-------- MATERIAL PROVIDED
-- ==== Sys2Proof/Laws/Results.lean ====
section
/-! SUPPORT. What writing results does to a gang, and the law of the instructions that only compute: executed by a group
or a sequencer, each writes its results and changes nothing else. -/

namespace Sys2Proof.Machine

-- One register

theorem toNat_eq_zero_iff {n : BitVec 8} : n.toNat = 0 ↔ n = 0 := by
  constructor
  · intro h; exact BitVec.eq_of_toNat_eq (by simpa using h)
  · rintro rfl; rfl

/-- A register reads what was written to it, and every other register what it held. -/
theorem view_reg_putReg (G : Gang) (l j : Nat) (r r' : Reg) (w : Word) (p : Bool) :
    ((G.putReg l r w p).view j).reg r' =
      if r' = r ∧ (r.k = true ∨ (j = l ∧ l < G.lanes.length ∧ r.n ≠ 0)) then (w, p) else (G.view j).reg r' := by
  obtain ⟨rk, rn⟩ := r
  obtain ⟨rk', rn'⟩ := r'
  cases rk <;> cases rk' <;> simp only [Gang.putReg, view_reg_x, view_reg_k, Reg.mk.injEq]
  · by_cases h0 : rn = 0
    · subst h0
      simp [Lane.putX, lane_putLane]
      by_cases hj : j = l <;> simp [hj]
    · have hn : rn.toNat ≠ 0 := fun h => h0 (toNat_eq_zero_iff.mp h)
      by_cases hj : j = l ∧ l < G.lanes.length
      · obtain ⟨rfl, hlen⟩ := hj
        by_cases hr : rn' = rn
        · subst hr
          have h0' : ¬rn' = 0#8 := h0
          simp [lane_putLane, hlen, Lane.putX, hn, h0']
        · have hne : rn'.toNat ≠ rn.toNat := fun h => hr (BitVec.eq_of_toNat_eq h)
          simp [lane_putLane, hlen, Lane.putX, hn, hr, SMap.get_write_of_ne _ _ hne]
      · have : (G.putLane l ((G.lane l).putX rn.toNat w p)).lane j = G.lane j := by
          rw [lane_putLane, if_neg hj]
        simp [this]
        intro _ h1 h2
        exact absurd ⟨h1, h2⟩ hj
  · simp [Gang.putLane]
  · simp [Gang.putK, Gang.lane]
  · by_cases hr : rn' = rn
    · subst hr
      simp [Gang.putK]
    · have hne : rn'.toNat ≠ rn.toNat := fun h => hr (BitVec.eq_of_toNat_eq h)
      simp [Gang.putK, hr, SMap.get_write_of_ne _ _ hne]

/-- Writing a register leaves every predicate, and everything of a lane but its x registers, alone. -/
theorem lane_putReg (G : Gang) (l j : Nat) (r : Reg) (w : Word) (p : Bool) :
    (G.putReg l r w p).lane j =
      { G.lane j with x := ((G.putReg l r w p).lane j).x, xp := ((G.putReg l r w p).lane j).xp } := by
  simp only [Gang.putReg]
  split
  · rfl
  · rw [lane_putLane]
    split
    · next h => obtain ⟨rfl, _⟩ := h; simp only [Lane.putX]; split <;> rfl
    · rfl

theorem putReg_eq (G : Gang) (l : Nat) (r : Reg) (w : Word) (p : Bool) :
    G.putReg l r w p = { G with
      lanes := (G.putReg l r w p).lanes, k := (G.putReg l r w p).k, kp := (G.putReg l r w p).kp } := by
  simp only [Gang.putReg]
  split <;> rfl

theorem length_putReg (G : Gang) (l : Nat) (r : Reg) (w : Word) (p : Bool) :
    (G.putReg l r w p).lanes.length = G.lanes.length := by
  simp only [Gang.putReg]
  split <;> simp [Gang.putK]

-- The registers of one lane's result

/-- The writes of a list, one after another. -/
def putRegs (G : Gang) (l : Nat) (ws : List (Reg × Word × Bool)) : Gang :=
  ws.foldl (fun G w => G.putReg l w.1 w.2.1 w.2.2) G

theorem length_putRegs (G : Gang) (l : Nat) (ws : List (Reg × Word × Bool)) :
    (putRegs G l ws).lanes.length = G.lanes.length := by
  induction ws generalizing G with
  | nil => rfl
  | cons w ws ih => rw [putRegs, List.foldl_cons, ← putRegs, ih, length_putReg]

theorem view_putRegs_keep (G : Gang) (l j : Nat) (r : Reg) (ws : List (Reg × Word × Bool))
    (h : ∀ w ∈ ws, w.1 = r → r.k = false ∧ ¬(j = l ∧ l < G.lanes.length ∧ r.n ≠ 0)) :
    ((putRegs G l ws).view j).reg r = (G.view j).reg r := by
  induction ws generalizing G with
  | nil => rfl
  | cons w ws ih =>
    rw [putRegs, List.foldl_cons, ← putRegs, ih _ fun x hx he => by
      rw [length_putReg]; exact h x (by simp [hx]) he]
    rw [view_reg_putReg, if_neg]
    rintro ⟨he, hk⟩
    have := h w (by simp) he.symm
    rw [← he] at hk
    rcases hk with hk | hk
    · simp [this.1] at hk
    · exact this.2 hk

theorem view_putRegs (G : Gang) (l j : Nat) (ws : List (Reg × Word × Bool)) (hn : (ws.map (·.1)).Nodup)
    (w : Reg × Word × Bool) (hw : w ∈ ws) (h : w.1.k = true ∨ (j = l ∧ l < G.lanes.length ∧ w.1.n ≠ 0)) :
    ((putRegs G l ws).view j).reg w.1 = w.2 := by
  induction ws generalizing G with
  | nil => simp at hw
  | cons x ws ih =>
    rw [List.map_cons, List.nodup_cons] at hn
    rw [putRegs, List.foldl_cons, ← putRegs]
    rcases List.mem_cons.mp hw with rfl | hw
    · rw [view_putRegs_keep, view_reg_putReg, if_pos ⟨rfl, h⟩]
      intro y hy he
      exact absurd (List.mem_map.mpr ⟨y, hy, he⟩) hn.1
    · exact ih _ hn.2 hw (by rwa [length_putReg])

theorem lane_putRegs (G : Gang) (l j : Nat) (ws : List (Reg × Word × Bool)) :
    (putRegs G l ws).lane j =
      { G.lane j with x := ((putRegs G l ws).lane j).x, xp := ((putRegs G l ws).lane j).xp } := by
  induction ws generalizing G with
  | nil => rfl
  | cons w ws ih =>
    rw [putRegs, List.foldl_cons, ← putRegs, ih, lane_putReg]

theorem putRegs_eq (G : Gang) (l : Nat) (ws : List (Reg × Word × Bool)) :
    putRegs G l ws = { G with
      lanes := (putRegs G l ws).lanes, k := (putRegs G l ws).k, kp := (putRegs G l ws).kp } := by
  induction ws generalizing G with
  | nil => rfl
  | cons w ws ih =>
    rw [putRegs, List.foldl_cons, ← putRegs, ih, putReg_eq]

-- The predicates of one lane's result

/-- The predicate writes of a list, one after another. -/
def putPs (L : Lane) (ws : List (BitVec 3 × Bool × Bool)) : Lane := ws.foldl (fun L w => L.putP w.1 w.2.1 w.2.2) L

theorem putPs_eq (L : Lane) (ws : List (BitVec 3 × Bool × Bool)) :
    putPs L ws = { L with p := (putPs L ws).p, pp := (putPs L ws).pp } := by
  induction ws generalizing L with
  | nil => rfl
  | cons w ws ih =>
    rw [putPs, List.foldl_cons, ← putPs, ih]
    rfl

theorem putP_p (L : Lane) (p : BitVec 3) (b x : Bool) : (L.putP p b x).p = setBit8 L.p p b := rfl
theorem putP_pp (L : Lane) (p : BitVec 3) (b x : Bool) : (L.putP p b x).pp = setBit8 L.pp p x := rfl

theorem setBit8_seven (v : BitVec 8) (b : Bool) : setBit8 v 7 b = v := by simp [setBit8]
----------------
WHAT YOU HAVE TO DO
Print the listing above from its first line through the line with "simp [Lane.putX, lane_putLane]", and stop there.

ANSWER TO THIS EXERCISE
-- ==== Sys2Proof/Laws/Results.lean ====
section
/-! SUPPORT. What writing results does to a gang, and the law of the instructions that only compute: executed by a group
or a sequencer, each writes its results and changes nothing else. -/

namespace Sys2Proof.Machine

-- One register

theorem toNat_eq_zero_iff {n : BitVec 8} : n.toNat = 0 ↔ n = 0 := by
  constructor
  · intro h; exact BitVec.eq_of_toNat_eq (by simpa using h)
  · rintro rfl; rfl

/-- A register reads what was written to it, and every other register what it held. -/
theorem view_reg_putReg (G : Gang) (l j : Nat) (r r' : Reg) (w : Word) (p : Bool) :
    ((G.putReg l r w p).view j).reg r' =
      if r' = r ∧ (r.k = true ∨ (j = l ∧ l < G.lanes.length ∧ r.n ≠ 0)) then (w, p) else (G.view j).reg r' := by
  obtain ⟨rk, rn⟩ := r
  obtain ⟨rk', rn'⟩ := r'
  cases rk <;> cases rk' <;> simp only [Gang.putReg, view_reg_x, view_reg_k, Reg.mk.injEq]
  · by_cases h0 : rn = 0
    · subst h0
      simp [Lane.putX, lane_putLane]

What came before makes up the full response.